[Data entries]

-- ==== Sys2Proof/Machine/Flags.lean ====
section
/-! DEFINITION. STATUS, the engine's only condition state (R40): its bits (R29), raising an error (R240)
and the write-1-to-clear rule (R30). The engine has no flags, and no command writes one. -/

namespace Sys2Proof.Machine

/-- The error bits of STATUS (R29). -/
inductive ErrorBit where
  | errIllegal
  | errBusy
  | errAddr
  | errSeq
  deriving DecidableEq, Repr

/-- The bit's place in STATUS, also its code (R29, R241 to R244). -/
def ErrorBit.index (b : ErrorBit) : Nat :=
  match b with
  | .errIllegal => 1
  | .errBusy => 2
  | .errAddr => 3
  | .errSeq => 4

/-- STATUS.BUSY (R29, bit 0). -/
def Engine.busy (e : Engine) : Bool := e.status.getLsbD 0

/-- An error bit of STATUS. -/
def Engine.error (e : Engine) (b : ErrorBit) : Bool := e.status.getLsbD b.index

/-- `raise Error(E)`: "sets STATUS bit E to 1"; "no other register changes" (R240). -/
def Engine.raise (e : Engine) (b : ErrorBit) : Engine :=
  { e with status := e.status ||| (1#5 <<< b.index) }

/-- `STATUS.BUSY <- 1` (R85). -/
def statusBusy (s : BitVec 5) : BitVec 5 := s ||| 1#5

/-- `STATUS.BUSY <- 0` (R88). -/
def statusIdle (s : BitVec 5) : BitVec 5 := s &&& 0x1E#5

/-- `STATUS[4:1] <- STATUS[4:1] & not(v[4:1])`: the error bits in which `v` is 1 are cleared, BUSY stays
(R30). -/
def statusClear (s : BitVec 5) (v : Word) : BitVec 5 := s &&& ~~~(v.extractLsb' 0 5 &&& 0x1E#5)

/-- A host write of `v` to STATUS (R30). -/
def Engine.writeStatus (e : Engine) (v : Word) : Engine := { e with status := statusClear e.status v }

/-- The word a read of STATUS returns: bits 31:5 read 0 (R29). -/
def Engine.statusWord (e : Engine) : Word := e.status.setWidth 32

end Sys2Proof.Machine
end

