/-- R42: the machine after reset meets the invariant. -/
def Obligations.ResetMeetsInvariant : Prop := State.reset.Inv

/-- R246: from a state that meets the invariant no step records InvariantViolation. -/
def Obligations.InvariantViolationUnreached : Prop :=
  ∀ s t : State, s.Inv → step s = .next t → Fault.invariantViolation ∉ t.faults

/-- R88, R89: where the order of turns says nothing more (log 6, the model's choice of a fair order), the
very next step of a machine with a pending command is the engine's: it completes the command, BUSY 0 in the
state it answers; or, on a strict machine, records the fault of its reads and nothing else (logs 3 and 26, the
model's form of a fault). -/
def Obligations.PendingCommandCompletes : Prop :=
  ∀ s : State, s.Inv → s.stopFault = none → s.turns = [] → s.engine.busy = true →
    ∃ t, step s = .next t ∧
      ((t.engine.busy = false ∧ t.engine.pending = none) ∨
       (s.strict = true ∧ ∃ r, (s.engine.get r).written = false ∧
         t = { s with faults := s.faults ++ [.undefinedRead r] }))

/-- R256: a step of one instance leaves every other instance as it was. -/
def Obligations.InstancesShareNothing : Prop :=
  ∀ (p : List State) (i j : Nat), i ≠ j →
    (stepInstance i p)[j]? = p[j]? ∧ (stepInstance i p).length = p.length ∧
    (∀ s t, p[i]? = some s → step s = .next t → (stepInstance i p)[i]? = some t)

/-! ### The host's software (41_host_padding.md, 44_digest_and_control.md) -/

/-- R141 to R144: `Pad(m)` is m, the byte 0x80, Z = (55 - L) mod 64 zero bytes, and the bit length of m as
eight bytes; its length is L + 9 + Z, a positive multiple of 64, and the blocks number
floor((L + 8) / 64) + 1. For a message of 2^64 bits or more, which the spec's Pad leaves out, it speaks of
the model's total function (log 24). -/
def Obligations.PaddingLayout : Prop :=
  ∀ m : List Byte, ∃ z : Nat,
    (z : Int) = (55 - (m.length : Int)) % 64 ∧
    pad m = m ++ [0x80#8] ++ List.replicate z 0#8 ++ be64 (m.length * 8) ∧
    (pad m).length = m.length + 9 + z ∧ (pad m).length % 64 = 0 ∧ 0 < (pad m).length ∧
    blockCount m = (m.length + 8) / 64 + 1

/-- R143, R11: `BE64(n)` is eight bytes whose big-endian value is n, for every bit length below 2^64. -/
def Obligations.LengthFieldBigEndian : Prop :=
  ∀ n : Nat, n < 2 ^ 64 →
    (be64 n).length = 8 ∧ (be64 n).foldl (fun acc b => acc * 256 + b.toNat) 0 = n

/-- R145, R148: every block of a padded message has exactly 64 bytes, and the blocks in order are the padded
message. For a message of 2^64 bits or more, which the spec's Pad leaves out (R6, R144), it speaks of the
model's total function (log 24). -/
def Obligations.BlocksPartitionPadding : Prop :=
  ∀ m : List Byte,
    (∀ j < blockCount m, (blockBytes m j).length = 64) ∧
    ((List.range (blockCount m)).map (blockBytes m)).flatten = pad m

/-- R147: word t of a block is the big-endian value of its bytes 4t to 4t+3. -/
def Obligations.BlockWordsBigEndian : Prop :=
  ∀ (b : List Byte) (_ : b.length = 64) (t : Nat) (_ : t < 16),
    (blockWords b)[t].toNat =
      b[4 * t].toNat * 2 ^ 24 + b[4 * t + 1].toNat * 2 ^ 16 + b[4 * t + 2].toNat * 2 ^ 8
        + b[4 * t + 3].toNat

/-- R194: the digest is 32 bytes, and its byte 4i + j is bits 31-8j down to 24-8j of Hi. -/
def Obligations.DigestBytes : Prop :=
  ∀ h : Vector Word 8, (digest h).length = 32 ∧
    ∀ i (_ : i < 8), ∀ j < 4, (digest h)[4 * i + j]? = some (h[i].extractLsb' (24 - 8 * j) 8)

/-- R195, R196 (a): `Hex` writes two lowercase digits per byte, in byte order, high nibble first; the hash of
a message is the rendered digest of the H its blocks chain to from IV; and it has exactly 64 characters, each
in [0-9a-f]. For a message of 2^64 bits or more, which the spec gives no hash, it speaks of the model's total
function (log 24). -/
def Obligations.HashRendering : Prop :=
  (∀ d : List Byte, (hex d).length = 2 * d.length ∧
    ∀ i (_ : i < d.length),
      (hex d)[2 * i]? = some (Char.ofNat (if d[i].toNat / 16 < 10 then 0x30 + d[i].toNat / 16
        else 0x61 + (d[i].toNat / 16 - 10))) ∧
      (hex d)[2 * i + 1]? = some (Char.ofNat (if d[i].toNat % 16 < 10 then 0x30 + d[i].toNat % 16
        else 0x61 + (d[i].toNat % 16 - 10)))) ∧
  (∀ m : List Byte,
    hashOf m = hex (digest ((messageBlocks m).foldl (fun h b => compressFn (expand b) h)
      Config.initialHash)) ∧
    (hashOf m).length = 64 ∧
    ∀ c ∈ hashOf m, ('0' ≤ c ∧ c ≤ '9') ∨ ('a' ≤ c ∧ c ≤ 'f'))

◆ Task statement: Exactly as given, repeat every record above.

◆ Response to the exercise:
-- ==== Sys2Proof/Machine/Flags.lean ====
section
/-! DEFINITION. STATUS, the engine's only condition state (R40): its bits (R29), raising an error (R240)
and the write-1-to-clear rule (R30). The engine has no flags, and no command writes one. -/

namespace Sys2Proof.Machine

/-- The error bits of STATUS (R29). -/
inductive ErrorBit where
  | errIllegal
  | errBusy
  | errAddr
  | errSeq
  deriving DecidableEq, Repr

/-- The bit's place in STATUS, also its code (R29, R241 to R244). -/
def ErrorBit.index (b : ErrorBit) : Nat :=
  match b with
  | .errIllegal => 1
  | .errBusy => 2
  | .errAddr => 3
  | .errSeq => 4

/-- STATUS.BUSY (R29, bit 0). -/
def Engine.busy (e : Engine) : Bool := e.status.getLsbD 0

/-- An error bit of STATUS. -/
def Engine.error (e : Engine) (b : ErrorBit) : Bool := e.status.getLsbD b.index

/-- `raise Error(E)`: "sets STATUS bit E to 1"; "no other register changes" (R240). -/
def Engine.raise (e : Engine) (b : ErrorBit) : Engine :=
  { e with status := e.status ||| (1#5 <<< b.index) }

/-- `STATUS.BUSY <- 1` (R85). -/
def statusBusy (s : BitVec 5) : BitVec 5 := s ||| 1#5

/-- `STATUS.BUSY <- 0` (R88). -/
def statusIdle (s : BitVec 5) : BitVec 5 := s &&& 0x1E#5

/-- `STATUS[4:1] <- STATUS[4:1] & not(v[4:1])`: the error bits in which `v` is 1 are cleared, BUSY stays
(R30). -/
def statusClear (s : BitVec 5) (v : Word) : BitVec 5 := s &&& ~~~(v.extractLsb' 0 5 &&& 0x1E#5)

/-- A host write of `v` to STATUS (R30). -/
def Engine.writeStatus (e : Engine) (v : Word) : Engine := { e with status := statusClear e.status v }

/-- The word a read of STATUS returns: bits 31:5 read 0 (R29). -/
def Engine.statusWord (e : Engine) : Word := e.status.setWidth 32

end Sys2Proof.Machine
end

/-- R42: the machine after reset meets the invariant. -/
def Obligations.ResetMeetsInvariant : Prop := State.reset.Inv

/-- R246: from a state that meets the invariant no step records InvariantViolation. -/
def Obligations.InvariantViolationUnreached : Prop :=
  ∀ s t : State, s.Inv → step s = .next t → Fault.invariantViolation ∉ t.faults

/-- R88, R89: where the order of turns says nothing more (log 6, the model's choice of a fair order), the
very next step of a machine with a pending command is the engine's: it completes the command, BUSY 0 in the
state it answers; or, on a strict machine, records the fault of its reads and nothing else (logs 3 and 26, the
model's form of a fault). -/
def Obligations.PendingCommandCompletes : Prop :=
  ∀ s : State, s.Inv → s.stopFault = none → s.turns = [] → s.engine.busy = true →
    ∃ t, step s = .next t ∧
      ((t.engine.busy = false ∧ t.engine.pending = none) ∨
       (s.strict = true ∧ ∃ r, (s.engine.get r).written = false ∧
         t = { s with faults := s.faults ++ [.undefinedRead r] }))

/-- R256: a step of one instance leaves every other instance as it was. -/
def Obligations.InstancesShareNothing : Prop :=
  ∀ (p : List State) (i j : Nat), i ≠ j →
    (stepInstance i p)[j]? = p[j]? ∧ (stepInstance i p).length = p.length ∧
    (∀ s t, p[i]? = some s → step s = .next t → (stepInstance i p)[i]? = some t)

/-! ### The host's software (41_host_padding.md, 44_digest_and_control.md) -/

/-- R141 to R144: `Pad(m)` is m, the byte 0x80, Z = (55 - L) mod 64 zero bytes, and the bit length of m as
eight bytes; its length is L + 9 + Z, a positive multiple of 64, and the blocks number
floor((L + 8) / 64) + 1. For a message of 2^64 bits or more, which the spec's Pad leaves out, it speaks of
the model's total function (log 24). -/
def Obligations.PaddingLayout : Prop :=
  ∀ m : List Byte, ∃ z : Nat,
    (z : Int) = (55 - (m.length : Int)) % 64 ∧
    pad m = m ++ [0x80#8] ++ List.replicate z 0#8 ++ be64 (m.length * 8) ∧
    (pad m).length = m.length + 9 + z ∧ (pad m).length % 64 = 0 ∧ 0 < (pad m).length ∧
    blockCount m = (m.length + 8) / 64 + 1

/-- R143, R11: `BE64(n)` is eight bytes whose big-endian value is n, for every bit length below 2^64. -/
def Obligations.LengthFieldBigEndian : Prop :=
  ∀ n : Nat, n < 2 ^ 64 →
    (be64 n).length = 8 ∧ (be64 n).foldl (fun acc b => acc * 256 + b.toNat) 0 = n

/-- R145, R148: every block of a padded message has exactly 64 bytes, and the blocks in order are the padded
message. For a message of 2^64 bits or more, which the spec's Pad leaves out (R6, R144), it speaks of the
model's total function (log 24). -/
def Obligations.BlocksPartitionPadding : Prop :=
  ∀ m : List Byte,
    (∀ j < blockCount m, (blockBytes m j).length = 64) ∧
    ((List.range (blockCount m)).map (blockBytes m)).flatten = pad m

/-- R147: word t of a block is the big-endian value of its bytes 4t to 4t+3. -/
def Obligations.BlockWordsBigEndian : Prop :=
  ∀ (b : List Byte) (_ : b.length = 64) (t : Nat) (_ : t < 16),
    (blockWords b)[t].toNat =
      b[4 * t].toNat * 2 ^ 24 + b[4 * t + 1].toNat * 2 ^ 16 + b[4 * t + 2].toNat * 2 ^ 8
        + b[4 * t + 3].toNat

/-- R194: the digest is 32 bytes, and its byte 4i + j is bits 31-8j down to 24-8j of Hi. -/
def Obligations.DigestBytes : Prop :=
  ∀ h : Vector Word 8, (digest h).length = 32 ∧
    ∀ i (_ : i < 8), ∀ j < 4, (digest h)[4 * i + j]? = some (h[i].extractLsb' (24 - 8 * j) 8)

/-- R195, R196 (a): `Hex` writes two lowercase digits per byte, in byte order, high nibble first; the hash of
a message is the rendered digest of the H its blocks chain to from IV; and it has exactly 64 characters, each
in [0-9a-f]. For a message of 2^64 bits or more, which the spec gives no hash, it speaks of the model's total
function (log 24). -/
def Obligations.HashRendering : Prop :=
  (∀ d : List Byte, (hex d).length = 2 * d.length ∧
    ∀ i (_ : i < d.length),
      (hex d)[2 * i]? = some (Char.ofNat (if d[i].toNat / 16 < 10 then 0x30 + d[i].toNat / 16
        else 0x61 + (d[i].toNat / 16 - 10))) ∧
      (hex d)[2 * i + 1]? = some (Char.ofNat (if d[i].toNat % 16 < 10 then 0x30 + d[i].toNat % 16
        else 0x61 + (d[i].toNat % 16 - 10)))) ∧
  (∀ m : List Byte,
    hashOf m = hex (digest ((messageBlocks m).foldl (fun h b => compressFn (expand b) h)
      Config.initialHash)) ∧
    (hashOf m).length = 64 ∧
    ∀ c ∈ hashOf m, ('0' ≤ c ∧ c ≤ '9') ∨ ('a' ≤ c ∧ c ≤ 'f'))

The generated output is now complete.